Eppure non era andato male. C'ha sempre quell'aria un po' così, da persona che non sembra coinvolta più di tanto dal casino che gli gira intorno, ma alla fine se si ascolta bene quello che dice lui e quello che dice Matteo Renzi viene fuori il fatto che il segretario del Pd è ancora una persona di sinistra, ammesso che tutto il resto del suo partito non gli si rivolti contro magari per salvare lo strapuntino a qualche democristiano bollito.
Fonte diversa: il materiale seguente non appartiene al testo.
-- ==== Sys2Proof/Machine/Save.lean ====
section
/-! DEFINITION. What a forced save writes and a restore reads (R162 to R172, R273 to R276): group records, images, SVWIN,
LDWIN, SAVEREG, LOADREG. -/
namespace Sys2Proof.Machine

/-! ### Splits in the group record (R163) -/

/-- A split entry of 16 bytes. -/
def splitBits (live : Bool) (e : Split) : Nat :=
  e.pc % 2 ^ 52 + e.mask.toNat * 2 ^ 64 + e.wb % 2 ^ 24 * 2 ^ 96 + 2 ^ 120 + live.toNat * 2 ^ 121 + e.defer.toNat * 2 ^ 122
    + (e.park == some .merge).toNat * 2 ^ 123 + e.fault.toNat * 2 ^ 124

/-- The 512 bytes of SPLITS: live slots, then the pending list. -/
def splitBytes (es : List (Nat × Split)) : List Byte :=
  (List.range 32).flatMap fun n =>
    match es.find? (·.1 == n) with
    | some (_, e) => toBytes 16 (splitBits (n < 4) e)
    | none => toBytes 16 0

/-- An entry read back. -/
def splitOf (x : Nat) : Split :=
  { pc := bits x 0 52, mask := BitVec.ofNat 32 (bits x 64 32), wb := bits x 96 24, defer := bit x 122, fault := bit x 124,
    park := if bit x 123 then some .merge else none }

/-- The instruction of a live slot has committed and waits on the fault of its write-back (R293). -/
def Group.finishing (g : Group) (n : Nat) : Bool :=
  match g.fault with
  | some f => f.slot == n && match f.retry with | .finish _ => true | _ => false
  | none => false

/-- A split waits at an instruction that has issued and has changed nothing that its next issue would not: SREAD or SWRITE of FPFLAGS,
SPIN .pin. It issues again after a restore (R162). -/
def Split.undone (e : Split) : Bool :=
  match e.park with
  | some (.completion (.readFlags ..)) | some (.completion (.writeFlags _)) | some (.completion (.pin ..)) => true
  | _ => false

/-- Where a forced save leaves an entry: a split of a running handler and one with a pending trap at the instruction that
raised it (R372, R374); one whose instruction is not done at that instruction. -/
def Group.savedPc (g : Group) (n : Nat) (e : Split) : Nat :=
  let own : Nat :=
    match g.traps.find? fun t => t.slot == n && !t.whole with
    | some t => t.rpc
    | none => if g.finishing n || e.undone then e.pc - 12 else e.pc
  match g.handler with
  | some h => if e.priv then h.rpc else own
  | none => own

/-- The lanes that wait for a replay: FMASK. Those of a handler are none of them: a forced save abandons it (R374). -/
def Group.faulted (g : Group) : Lanes :=
  match g.fault with
  | some f =>
    match f.retry with
    | .replay h => if (Map.find g.live f.slot).any (·.priv) then g.fmask else h.lanes ||| g.fmask
    | _ => g.fmask
  | none => g.fmask

/-- The group as a forced save leaves it: what was parked or trapped will issue again, and counts then (R162, R419). -/
def Group.asSaved (g : Group) : Group :=
  let again := (g.traps.filter fun t => t.pc != t.rpc).length + (g.ents.filter fun x => g.finishing x.1).length
  { g.setEnts (g.ents.map fun (n, e) => (n, { e with pc := g.savedPc n e, park := if e.merging then e.park else none, wait := 0 })) with
    traps := [], fmask := g.faulted, fault := none, sr := { g.sr with icount := g.sr.icount - again } }

/-- The restore handler runs: the record at BSL is still that of the group (R167). -/
def Group.restoring (g : Group) : Bool := (g.handler.map (·.cause)) == some 0xA3

/-- What a forced save stores at BSL (R162 step 4): the whole record; over a running handler SPR, FMASK and SPLITS; over the
restore handler nothing, since the record that it would load is there. -/
def Group.saveFields (g : Group) : List (Nat × List Byte) :=
  let a := g.asSaved
  let own : List (Nat × List Byte) :=
    [(0x4A0, toBytes 4 g.spr), (0x4BC, toBytes 4 g.faulted.toNat), (0x500, splitBytes a.ents)]
  if g.restoring then []
  else if g.handler.isSome then own
  else a.recordFields ++ own ++ [(0x4C8, List.replicate 56 0), (0x700, List.replicate 256 0)]

/-! ### Images (R166) -/

/-- The code and payload of a granule of 64 words (R166). -/
def codeGranule (dirty : Bool) (ws : List Nat) : Nat × List Byte :=
  let some_ := (ws.zipIdx.filter fun x => x.1 != 0)
  if !dirty || some_.isEmpty then (0, [])
  else if ws.all (· == ws.headD 0) then (1, toBytes 4 (ws.headD 0))
  else if some_.length ≤ 61 then
    (2, toBytes 8 (some_.foldl (fun m x => m + 2 ^ x.2) 0) ++ some_.flatMap fun x => toBytes 4 x.1)
  else (3, ws.flatMap (toBytes 4))

def pad16 (bs : List Byte) : List Byte := bs ++ List.replicate ((16 - bs.length % 16) % 16) 0

/-- The image of a region from its granules. -/
def encodeImage (region core slotmap : Nat) (gs : List (Bool × List Nat)) : List Byte :=
  let cs := gs.map fun g => codeGranule g.1 g.2
  let body := pad16 (pad16 (cs.map fun c => BitVec.ofNat 8 c.1) ++ cs.flatMap (·.2))
  toBytes 16 (region + core * 2 ^ 4 + gs.length * 2 ^ 16 + (32 + body.length) * 2 ^ 32) ++ toBytes 16 slotmap ++ body

def wordsOf (bs : List Byte) : List Nat := (List.range 64).map fun i => ofBytes ((bs.drop (4 * i)).take 4)

/-- Decodes payloads by their tags: the granules and what is left; none when a tag or mask is out of range. -/
def decodePayloads : List Nat → List Byte → Option (List (List Nat) × Nat)
  | [], _ => some ([], 0)
  | t :: ts, bs =>
    let one : Option (List Nat × Nat) :=
      match t with
      | 0 => some (List.replicate 64 0, 0)
      | 1 => some (List.replicate 64 (ofBytes (bs.take 4)), 4)
      | 2 =>
        let m := ofBytes (bs.take 8)
        let on := (List.range 64).filter (bit m)
        if on.length > 61 then none
        else some ((List.range 64).map fun i => if bit m i then ofBytes ((bs.drop (8 + 4 * on.idxOf i)).take 4) else 0, 8 + 4 * on.length)
      | 3 => some (wordsOf (bs.take 256), 256)
      | _ => none
    match one with
    | none => none
    | some (g, n) => (decodePayloads ts (bs.drop n)).map fun (gs, m) => (g :: gs, n + m)

/-- The granules of an image that passes the check of R171. -/
def decodeImage (region core slotmap n : Nat) (bs : List Byte) : Option (List (List Nat)) :=
  let h := ofBytes (bs.take 32)
  let tags := (bs.drop 32).take n
  let at_ := 32 + (n + 15) / 16 * 16
  if bits h 0 4 ≠ region ∨ bits h 4 2 ≠ core ∨ bits h 6 10 ≠ 0 ∨ bits h 16 16 ≠ n ∨ bits h 64 64 ≠ 0 ∨ h / 2 ^ 128 ≠ slotmap then none
  else match decodePayloads (tags.map BitVec.toNat) (bs.drop at_) with
    | none => none
    | some (gs, m) => if bits h 32 32 = at_ + (m + 15) / 16 * 16 then some gs else none

/-- Words of bytes of 256-byte granules. -/
def granules (bs : List Byte) : Nat → List (List Nat)
  | 0 => []
  | n + 1 => wordsOf (bs.take 256) :: granules (bs.drop 256) n

/-- The bytes of an operand slot: element e as 16 bits at 2 e; of an accumulator slot: 5 bytes each (log entry 22). -/
def OSlot.image (o : OSlot) : List Byte := (List.range 1024).flatMap fun e => toBytes 2 (Map.get 0 o.data e)
def ASlot.image (a : ASlot) : List Byte := (List.range 256).flatMap fun e => toBytes 5 (Map.get 0 a.data e)

def slotMap (ns : List Nat) : Nat := ns.foldl (fun m n => m + 2 ^ n) 0

/-- Codes of RFMT (R274). -/
def MFmt.rcode : MFmt → Nat | .bf16 => 0 | .f16 => 1 | .f8 => 2 | .g8 => 3 | .k4 => 4
def MFmt.ofRcode (c : Nat) : MFmt := match c with | 1 => .f16 | 2 => .f8 | 3 => .g8 | 4 => .k4 | _ => .bf16

/-- The bytes of a PENDING entry (R275) for the quarter ops of one stopped MMA. -/
def pendingBytes (qs : List MEntry) : List Byte :=
  let q (n : Nat) : Nat :=
    match qs.find? (·.quarter == n) with
    | some e => match e.op with
      | .mma a b c _ _ f k => a + b * 2 ^ 7 + c * 2 ^ 14 + f.code * 2 ^ 19 + 2 ^ 21 + k * 2 ^ 22
      | _ => 0
    | none => 0
  toBytes 4 1 ++ (List.range 4).flatMap fun n => toBytes 3 (q n)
Il sindaco di Firenze, infatti, recita la parte di quello che rappresenta il nuovo, ma per chi ha un minimo di esperienza di politichese (ed è purtroppo il mio caso) è facile leggere fra le righe come il giovanotto di belle speranze (che poi ha 37 anni e non è esattamente un ragazzino) intende proseguire nel solco raccapricciante tracciato dal governo Monti molto di più del segretario. Gli piace la riforma delle pensioni varata dalla Fornero (credo sia l'unico in Italia a parte la stessa Fornero), non taglierebbe gli aeroplanini al budget della Difesa perché "bisogna capire di che genere di Difesa abbiamo bisogno" (e che c'è da capire? Non abbiamo bisogno di bombardare nessuno, anche perché la Costituzione ce lo impedirebbe, hai visto mai che un giorno qualcuno si decida a farla rispettare), guarda con fastidio alla legislazione sul lavoro (infatti propone come ministro quel Piero Ichino che lo Statuto dei lavoratori lo abolirebbe proprio), si innamora di gente come Marchionne, salvo poi dire di essere rimasto deluso (e mostrando anche in questo caso uno scarsissimo acume).
Insomma, Renzi è così. Con la sinistra non c'azzecca nulla, Pier Luigi Bersani invece ancora ce la può fare a non farci morire democristiani.
Così pensavo, in un insolito slancio di ottimismo, ascoltando il soporifero dibattito organizzato dal Tg1.
Poi il crollo. Alla domanda: a quale persona della vostra vita chiedereste scusa?, Bersani ha risposto: "Al mio parroco". E dopo la citazione di papa Giovanni XXIII durante il precedente duello è stato davvero troppo.